TASK PROMPT
Your output must consist solely of the lines from the one containing "10), (40, 8)]" through the end of the records, reproduced exactly.

━━━━━ EXERCISE MATERIAL ━━━━━

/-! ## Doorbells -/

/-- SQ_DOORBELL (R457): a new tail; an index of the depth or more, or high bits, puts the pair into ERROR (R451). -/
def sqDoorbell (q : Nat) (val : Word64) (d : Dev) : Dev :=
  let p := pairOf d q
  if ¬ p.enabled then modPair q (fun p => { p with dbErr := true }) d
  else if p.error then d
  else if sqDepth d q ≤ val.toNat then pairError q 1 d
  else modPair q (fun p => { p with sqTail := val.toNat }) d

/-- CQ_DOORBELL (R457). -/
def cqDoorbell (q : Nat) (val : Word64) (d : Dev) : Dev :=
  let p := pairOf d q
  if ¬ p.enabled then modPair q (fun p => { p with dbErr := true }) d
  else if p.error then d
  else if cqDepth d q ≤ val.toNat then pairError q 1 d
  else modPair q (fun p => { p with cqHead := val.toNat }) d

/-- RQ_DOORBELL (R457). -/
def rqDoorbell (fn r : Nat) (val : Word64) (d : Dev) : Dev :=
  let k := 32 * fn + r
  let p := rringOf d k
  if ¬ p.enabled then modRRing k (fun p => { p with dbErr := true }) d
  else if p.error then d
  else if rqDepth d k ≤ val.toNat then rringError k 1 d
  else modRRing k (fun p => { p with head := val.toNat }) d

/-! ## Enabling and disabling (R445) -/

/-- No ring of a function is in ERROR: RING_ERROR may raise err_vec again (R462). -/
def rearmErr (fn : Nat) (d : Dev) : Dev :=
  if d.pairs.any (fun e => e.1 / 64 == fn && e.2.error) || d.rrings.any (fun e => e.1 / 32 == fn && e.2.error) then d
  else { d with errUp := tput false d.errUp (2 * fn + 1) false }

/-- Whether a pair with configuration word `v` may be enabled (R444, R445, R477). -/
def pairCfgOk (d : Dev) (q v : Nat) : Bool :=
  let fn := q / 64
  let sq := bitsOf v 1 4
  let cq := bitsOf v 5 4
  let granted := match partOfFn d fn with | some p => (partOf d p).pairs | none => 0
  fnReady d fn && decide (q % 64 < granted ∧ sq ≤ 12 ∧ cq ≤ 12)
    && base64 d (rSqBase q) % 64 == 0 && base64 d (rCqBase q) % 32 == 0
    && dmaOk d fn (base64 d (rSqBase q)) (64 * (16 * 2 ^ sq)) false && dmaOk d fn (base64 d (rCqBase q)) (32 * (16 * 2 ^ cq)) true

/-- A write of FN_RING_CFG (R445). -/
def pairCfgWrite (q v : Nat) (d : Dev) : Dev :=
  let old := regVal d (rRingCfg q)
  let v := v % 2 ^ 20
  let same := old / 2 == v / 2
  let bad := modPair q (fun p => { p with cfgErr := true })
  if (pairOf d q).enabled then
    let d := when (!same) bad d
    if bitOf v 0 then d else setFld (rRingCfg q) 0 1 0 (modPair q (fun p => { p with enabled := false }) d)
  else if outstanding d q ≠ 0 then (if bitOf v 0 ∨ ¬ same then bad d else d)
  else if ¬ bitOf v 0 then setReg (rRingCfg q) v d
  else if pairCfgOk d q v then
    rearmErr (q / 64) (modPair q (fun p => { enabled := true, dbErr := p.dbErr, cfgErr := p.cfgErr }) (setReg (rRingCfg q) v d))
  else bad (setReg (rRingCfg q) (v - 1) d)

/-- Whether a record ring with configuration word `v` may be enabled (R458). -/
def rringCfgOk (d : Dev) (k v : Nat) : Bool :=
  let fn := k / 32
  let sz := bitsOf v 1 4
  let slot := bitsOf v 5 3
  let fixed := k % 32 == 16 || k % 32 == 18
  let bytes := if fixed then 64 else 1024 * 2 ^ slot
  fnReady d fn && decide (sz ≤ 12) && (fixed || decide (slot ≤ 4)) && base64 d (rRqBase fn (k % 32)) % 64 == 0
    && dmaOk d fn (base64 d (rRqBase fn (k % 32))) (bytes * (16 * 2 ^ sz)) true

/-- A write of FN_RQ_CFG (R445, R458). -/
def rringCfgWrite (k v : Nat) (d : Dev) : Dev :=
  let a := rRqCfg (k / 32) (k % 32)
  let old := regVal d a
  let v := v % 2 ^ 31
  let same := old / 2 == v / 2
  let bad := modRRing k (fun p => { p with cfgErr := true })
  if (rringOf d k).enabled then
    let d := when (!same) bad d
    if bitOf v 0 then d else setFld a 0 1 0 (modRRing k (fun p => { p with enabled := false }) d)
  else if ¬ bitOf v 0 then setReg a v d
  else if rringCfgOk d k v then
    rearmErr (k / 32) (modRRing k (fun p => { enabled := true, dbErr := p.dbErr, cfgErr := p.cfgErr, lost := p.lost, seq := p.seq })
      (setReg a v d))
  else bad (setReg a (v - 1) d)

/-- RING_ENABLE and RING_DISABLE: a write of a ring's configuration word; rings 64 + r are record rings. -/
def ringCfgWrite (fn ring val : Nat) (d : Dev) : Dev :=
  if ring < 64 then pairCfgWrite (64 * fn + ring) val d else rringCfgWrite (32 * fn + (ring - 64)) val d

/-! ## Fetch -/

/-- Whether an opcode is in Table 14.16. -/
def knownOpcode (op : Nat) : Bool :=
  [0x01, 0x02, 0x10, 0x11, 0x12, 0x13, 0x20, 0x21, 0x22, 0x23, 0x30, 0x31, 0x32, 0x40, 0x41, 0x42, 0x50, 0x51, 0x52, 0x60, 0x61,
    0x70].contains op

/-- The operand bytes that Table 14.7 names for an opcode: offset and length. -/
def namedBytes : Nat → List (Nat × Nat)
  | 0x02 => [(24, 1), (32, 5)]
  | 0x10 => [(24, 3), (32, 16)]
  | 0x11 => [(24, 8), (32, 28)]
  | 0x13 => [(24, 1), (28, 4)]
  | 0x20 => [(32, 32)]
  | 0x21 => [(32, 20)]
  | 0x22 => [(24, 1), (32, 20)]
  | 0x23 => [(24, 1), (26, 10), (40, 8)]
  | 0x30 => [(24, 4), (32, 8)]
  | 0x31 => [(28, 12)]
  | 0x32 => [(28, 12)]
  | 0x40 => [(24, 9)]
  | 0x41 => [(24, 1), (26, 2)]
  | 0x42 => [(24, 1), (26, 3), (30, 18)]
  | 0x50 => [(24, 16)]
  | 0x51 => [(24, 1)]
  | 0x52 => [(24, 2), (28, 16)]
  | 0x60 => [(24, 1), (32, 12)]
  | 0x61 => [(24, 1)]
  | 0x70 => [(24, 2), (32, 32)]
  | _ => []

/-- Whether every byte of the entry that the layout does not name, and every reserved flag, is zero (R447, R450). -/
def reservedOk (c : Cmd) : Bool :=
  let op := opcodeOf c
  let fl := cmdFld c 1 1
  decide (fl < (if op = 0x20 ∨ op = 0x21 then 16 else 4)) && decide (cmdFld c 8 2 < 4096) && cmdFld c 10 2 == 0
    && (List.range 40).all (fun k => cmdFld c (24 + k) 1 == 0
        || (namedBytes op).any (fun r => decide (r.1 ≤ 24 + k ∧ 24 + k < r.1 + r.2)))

━━━━━

RESULT OF THIS TASK
  | 0x23 => [(24, 1), (26, 10), (40, 8)]
  | 0x30 => [(24, 4), (32, 8)]
  | 0x31 => [(28, 12)]
  | 0x32 => [(28, 12)]
  | 0x40 => [(24, 9)]
  | 0x41 => [(24, 1), (26, 2)]
  | 0x42 => [(24, 1), (26, 3), (30, 18)]
  | 0x50 => [(24, 16)]
  | 0x51 => [(24, 1)]
  | 0x52 => [(24, 2), (28, 16)]
  | 0x60 => [(24, 1), (32, 12)]
  | 0x61 => [(24, 1)]
  | 0x70 => [(24, 2), (32, 32)]
  | _ => []

/-- Whether every byte of the entry that the layout does not name, and every reserved flag, is zero (R447, R450). -/
def reservedOk (c : Cmd) : Bool :=
  let op := opcodeOf c
  let fl := cmdFld c 1 1
  decide (fl < (if op = 0x20 ∨ op = 0x21 then 16 else 4)) && decide (cmdFld c 8 2 < 4096) && cmdFld c 10 2 == 0
    && (List.range 40).all (fun k => cmdFld c (24 + k) 1 == 0
        || (namedBytes op).any (fun r => decide (r.1 ≤ 24 + k ∧ 24 + k < r.1 + r.2)))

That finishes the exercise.